I don't have any sympathy for those who ruin their cars because they are yacking away on their phone while filling the tank. Missing a call and then calling back later is well worth the reduced risk to the second largest purchase (largest for non-home owners) most people make in their lives.


----------



## CyclonicWrath (May 14, 2013)

obermd said:


> I don't have any sympathy for those who ruin their cars because they are yacking away on their phone while filling the tank. Missing a call and then calling back later is well worth the reduced risk to the second largest purchase (largest for non-home owners) most people make in their lives.
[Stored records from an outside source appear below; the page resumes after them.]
/-- R229, R333: MEND in an emulation handler, or in a poison handler that has the right, gives each executing lane's value to the destination of
the trapped word in the lane of the same number and marks the lane mended; no byte of memory changes. -/
def Obligations.HandlersReturnAndMend : Prop :=
  (∀ (s : State) (co lv l : Nat) (sh z : Sheet) (c : Ctl) (h : Handler) (i : BitVec 8) (ew : Bool) (a : Opd),
    let w := Where.handler co lv
    let g := Grp.of w sh l c
    let e := h.ev
    Stands s w l sh → (s.core co).handler lv = some h → (∃ x y n, e.who = .sheet x y n) → s.sheetAt e.who = some z →
    h.ev.cause = .extemu ∨ (h.ev.cause = .poison ∧ h.mendRight = true) → mendField (fFd e.word) = some (.v ew .full i) → e.of = none →
    opdPart a ≠ .pair → Full g [(1, false, a)] → (∀ k ∈ g.act, k < z.lanes.length) →
    ∃ t z' h', exec (.mend c a) s = .next t ∧ t.sheetAt e.who = some z' ∧ (t.core co).handler lv = some h' ∧
      h'.mended = h.mended ||| laneMask g.act ∧ h'.ev = h.ev ∧
      (∀ k j, z'.vReg k j = if k ∈ g.act ∧ j = i.toNat then (z.vReg k j).write .full (rd s g false a k) else z.vReg k j) ∧
      (∀ j, z'.uReg j = z.uReg j) ∧ z'.m = z.m ∧ z'.sq = z.sq ∧ z'.fills = z.fills ∧ MemoryKept s t) ∧
  Spec.RfhReturnsFromTheHandler ∧ Spec.FaultedLanesReplayOrFail

/-! ### Memory and the words -/

namespace Sys2Proof.Spec

open Sys2Proof Sys2Proof.Machine

/-- The words whose own effect reaches memory: of a cancelled workgroup the matrix entry that had begun finishes its row, a return may do the
same or save and load a core, a new mask kills its window, a prefetch reads DRAM, and a BOUNDS event of TLBW ends its owner's launches. -/
def reachesMemory : Instr → Bool
  | .cancel _ _ _ => true
  | .rfh _ _ => true
  | .swr _ _ _ => true
  | .pref _ _ _ _ => true
  | .tlbw _ _ _ _ => true
  | _ => false

/-- A lane of a producer has its data: each register of its destination in the lane is filled with its word, behind the writes that stand
before it there (R29, R60); no other register changes, and the lane is no longer open. -/
def Filled (sh sh' : Sheet) (f : Fill) (l : Nat) (ws : List Word) : Prop :=
  let p := if opdPart f.dest = .pair then Part.full else opdPart f.dest
  let here := writesHere f.act f.dest l
  (∀ (n i : Nat) (x : Word), here = true → (spanRegs f.quad f.dest)[n]? = some (false, i) → ws[n]? = some x →
    sh'.vReg l i = (sh.vReg l i).fill f.id p x) ∧
  (∀ (n i : Nat) (x : Word), here = true → (spanRegs f.quad f.dest)[n]? = some (true, i) → ws[n]? = some x →
    sh'.uReg i = (sh.uReg i).fill f.id p x) ∧
  (∀ k i, k ≠ l ∨ (false, i) ∉ spanRegs f.quad f.dest → sh'.vReg k i = sh.vReg k i) ∧
  (∀ i, (true, i) ∉ spanRegs f.quad f.dest → sh'.uReg i = sh.uReg i) ∧
  sh'.openFill f.id l = none ∧ sh'.m = sh.m ∧ sh'.sq = sh.sq ∧ sh'.gen = sh.gen ∧ (∀ k, (sh'.lane k).pc = (sh.lane k).pc) ∧
  ∀ k, (sh'.lane k).p = (sh.lane k).p

/-- Some lanes of a producer of V registers have their data, each its own, in its own registers; nothing else of the code's state changes
(R140). -/
def FilledEach (sh sh' : Sheet) (f : Fill) (got : List Nat) (ws : Nat → List Word) : Prop :=
  let p := if opdPart f.dest = .pair then Part.full else opdPart f.dest
  (∀ l ∈ got, ∀ (n i : Nat) (x : Word), (spanRegs f.quad f.dest)[n]? = some (false, i) → (ws l)[n]? = some x →
    sh'.vReg l i = (sh.vReg l i).fill f.id p x) ∧
  (∀ k i, k ∉ got ∨ (false, i) ∉ spanRegs f.quad f.dest → sh'.vReg k i = sh.vReg k i) ∧ (∀ i, sh'.uReg i = sh.uReg i) ∧
  (∀ l ∈ got, sh'.openFill f.id l = none) ∧ sh'.m = sh.m ∧ sh'.sq = sh.sq ∧ sh'.gen = sh.gen ∧
  (∀ k, (sh'.lane k).pc = (sh.lane k).pc) ∧ ∀ k, (sh'.lane k).p = (sh.lane k).p

/-- A lane of a producer ends without data: a register of its destination that waits for it alone is full with what it held, no other
register changes, and the lane is no longer open (R316, R370). -/
def Dropped (sh sh' : Sheet) (f : Fill) (l : Nat) : Prop :=
  let alone (r : Reg) : Prop := ∀ e ∈ r.pend, e.id = f.id ∧ e.got = none
  (∀ k i, k ≠ l ∨ (false, i) ∉ spanRegs f.quad f.dest → sh'.vReg k i = sh.vReg k i) ∧
  (∀ i, (false, i) ∈ spanRegs f.quad f.dest → alone (sh.vReg l i) → sh'.vReg l i = ⟨(sh.vReg l i).val, []⟩) ∧
  (∀ i, (true, i) ∉ spanRegs f.quad f.dest → sh'.uReg i = sh.uReg i) ∧ (∀ i, alone (sh.uReg i) → (sh'.uReg i).val = (sh.uReg i).val) ∧
  sh'.openFill f.id l = none ∧ sh'.m = sh.m ∧ sh'.sq = sh.sq ∧ sh'.gen = sh.gen ∧ ∀ k, (sh'.lane k).pc = (sh.lane k).pc

/-- A lane of the head of the queue is accepted: it is no longer open, no register and no lane's place changes, and the entry goes with its
last lane. -/
def Accepted (sh sh' : Sheet) (l : Nat) : Prop :=
  sh'.openHead l ≠ sh.openHead l ∧ RegsKept sh sh' ∧ sh'.m = sh.m ∧ sh'.fills = sh.fills ∧
  (∀ k, (sh'.lane k).pc = (sh.lane k).pc) ∧ ∀ e ∈ sh'.sq, ∃ e' ∈ sh.sq, e'.id = e.id ∧ e'.kind = e.kind

end Sys2Proof.Spec

/-- R142, R163, R173: no instruction word but the few whose effect says so changes a byte of memory: what a store, an atomic, a copy or a matrix
word does to memory happens when its queue, engine or channel performs it. -/
def Obligations.WordsLeaveMemoryToTheirQueues : Prop :=
  ∀ (s t : State) (i : Instr), isEvent i = false → reachesMemory i = false → exec i s = .next t → ∀ a, t.byteAt a = s.byteAt a

/-! ### Events of the memory system -/

/-- R29, R140, R164, R330, R331: BANK_ANSWER of an LDL lane, and LOAD_FILL of a lane of LD, fill the lane's destination with the bytes of its target
as its core's store order has them, extended by SIZE, once the lane's earlier loads have performed; bytes that the lane's own queued
stores write come from them. The lanes of an LDL that touch one 16-byte granule share the request, and each gets its own bytes. LOAD_FILL from the
L1 gives the bytes of a line that the L1 holds, without charge, and changes nothing where it holds none or the access goes around it (R167). A load of
a lane that has ended is dropped, and its destination keeps what it held (R316). Memory does not change. -/
def Obligations.AnswersFillTheirDestination : Prop :=
  ∀ (s : State) (w : Where) (id l : Nat) (sh : Sheet) (f : Fill) (x : LaneReq) (sz : Size) (acc : Access) (t : Target) (around fromL1 : Bool),
    s.sheetAt w = some sh → sh.openFill id l = some (f, x) → f.id = id → x.lane = l →
    (sh.alive l = false →
      (f.kind = .ldl sz → ∃ sh', exec (.bankAnswer w id l) s = .next (s.putSheet w sh') ∧ Dropped sh sh' f l) ∧
      (f.kind = .ld sz acc → ∃ sh', exec (.loadFill w id l fromL1) s = .next (s.putSheet w sh') ∧ Dropped sh sh' f l)) ∧
    (x.tr = .ok t around → sh.alive l = true → s.loadMay w sh id l = true →
    let n := sizeBytes sz
    let from_ := sh.forward s.variant id l t x.va n
    let fellows := f.sharing s w sh x n
    let its (k : Nat) : List Word := match f.lanes.find? fun y => y.lane == k with
      | some ⟨_, _, .ok u _, _, _⟩ => loadWords sz (s.coreBytes (wCore w) u n)
      | _ => []
    (f.kind = .ldl sz →
      (∀ bs, from_ = .bytes bs → ∃ sh', exec (.bankAnswer w id l) s = .next (s.putSheet w sh') ∧ Filled sh sh' f l (loadWords sz bs)) ∧
      (from_ = .pass → (∀ y ∈ x :: fellows, ∀ co a r, y.tr = .ok (.spad co a) r → (s.core co).outBusy a n = false) →
        (fellows = [] → (∃ co a, t = .spad co a) →
          ∃ sh', exec (.bankAnswer w id l) s = .next (s.putSheet w sh') ∧ Filled sh sh' f l (loadWords sz (s.coreBytes (wCore w) t n))) ∧
        ((f.lanes.map (·.lane)).Nodup → (∃ ew p i, f.dest = .v ew p i) → (∃ co a, t = .spad co a) →
          ∃ sh', exec (.bankAnswer w id l) s = .next (s.putSheet w sh') ∧ FilledEach sh sh' f (l :: fellows.map (·.lane)) its))) ∧
    (f.kind = .ld sz acc → fromL1 = false → from_ = .pass → s.engineHolds t n = false → s.poisonedAt t n = false →
      t.charged = true → s.mayRequest w t = true →
      around = true ∨ (s.core (wCore w)).hintF x.va = true ∨ s.firstMisses (wCore w) = false →
      ∃ u sh', exec (.loadFill w id l fromL1) s = .next u ∧ u.sheetAt w = some sh' ∧ Filled sh sh' f l (loadWords sz (s.coreBytes (wCore w) t n)) ∧
        (∀ a, u.byteAt a = s.byteAt a) ∧ (∀ pa, t = .dev pa → around = false → accScope acc = none → (u.core (wCore w)).l1Has pa = true)) ∧
    (f.kind = .ld sz acc → ∀ bs, from_ = .bytes bs → ∃ u sh', exec (.loadFill w id l fromL1) s = .next u ∧ u.sheetAt w = some sh' ∧
      Filled sh sh' f l (loadWords sz bs) ∧ (∀ a, u.byteAt a = s.byteAt a) ∧ u.owners = s.owners) ∧
    (f.kind = .ld sz acc → fromL1 = true → from_ = .pass → ∀ pa, t = .dev pa →
      (around = true ∨ (s.core (wCore w)).l1Has pa = false → exec (.loadFill w id l fromL1) s = .next s) ∧
      (around = false → (s.core (wCore w)).l1Has pa = true → s.engineBusy (wCore w) t n = false →
        ∃ u sh', exec (.loadFill w id l fromL1) s = .next u ∧ u.sheetAt w = some sh' ∧
          Filled sh sh' f l (loadWords sz ((s.core (wCore w)).l1Bytes pa n)) ∧ (∀ a, u.byteAt a = s.byteAt a) ∧ u.owners = s.owners ∧
          u.dram = s.dram)))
Gas fumes will not ignite from a cell phone or even a smoke, maybe a smoke if there is no wind and your inside a building, and not even a smoke will light up a full gas can if you drop it in it just puts it out, I don't use a cell phone while pumping gas, I think the cell phone thing is another scheme for Bluetooth device which technically would have the same source of power if it could ignite gas, but regardless of phones some people are stupid they will just put diesel in regardless of distractions, I hoe they come out with a manual diesel and I could pull this trick on other people


----------



## diesel (Jun 8, 2013)

I once had a kid at a gas station run out and warn me that I was about to put diesel in my '80s Mercedes 300D. And I thought everybody knew Mercedes made a lot of diesels. I have been waiting for strange looks when I put Diesel in my Cruze but most usually the places I go to refuel, nobody is paying attention. I think it would be a good opportunity to start a conversation.


----------



## steveg241 (Jul 18, 2013)

It was at a fuel station, but today I went to an auto parts store and picked up some Power Service Diesel Kleen. Upon checking out, the guy at the counter says: 

Clerk: "you know, we have such and such injector cleaner on sale for $2.49." 

Me: "No thanks, I doubt that would work for my car."

Even after explaining the additive I was buying was for a diesel engine, he still offered it again for my car. At that point, I just smiled, said no thanks and went on my way. It's like he couldn't fathom I had a diesel car. He couldn't even see the car so no matter that it was a Cruze, but there are plenty of VW's, BMW's, Audi's and Mercedes that run on diesel. Oh well.


----------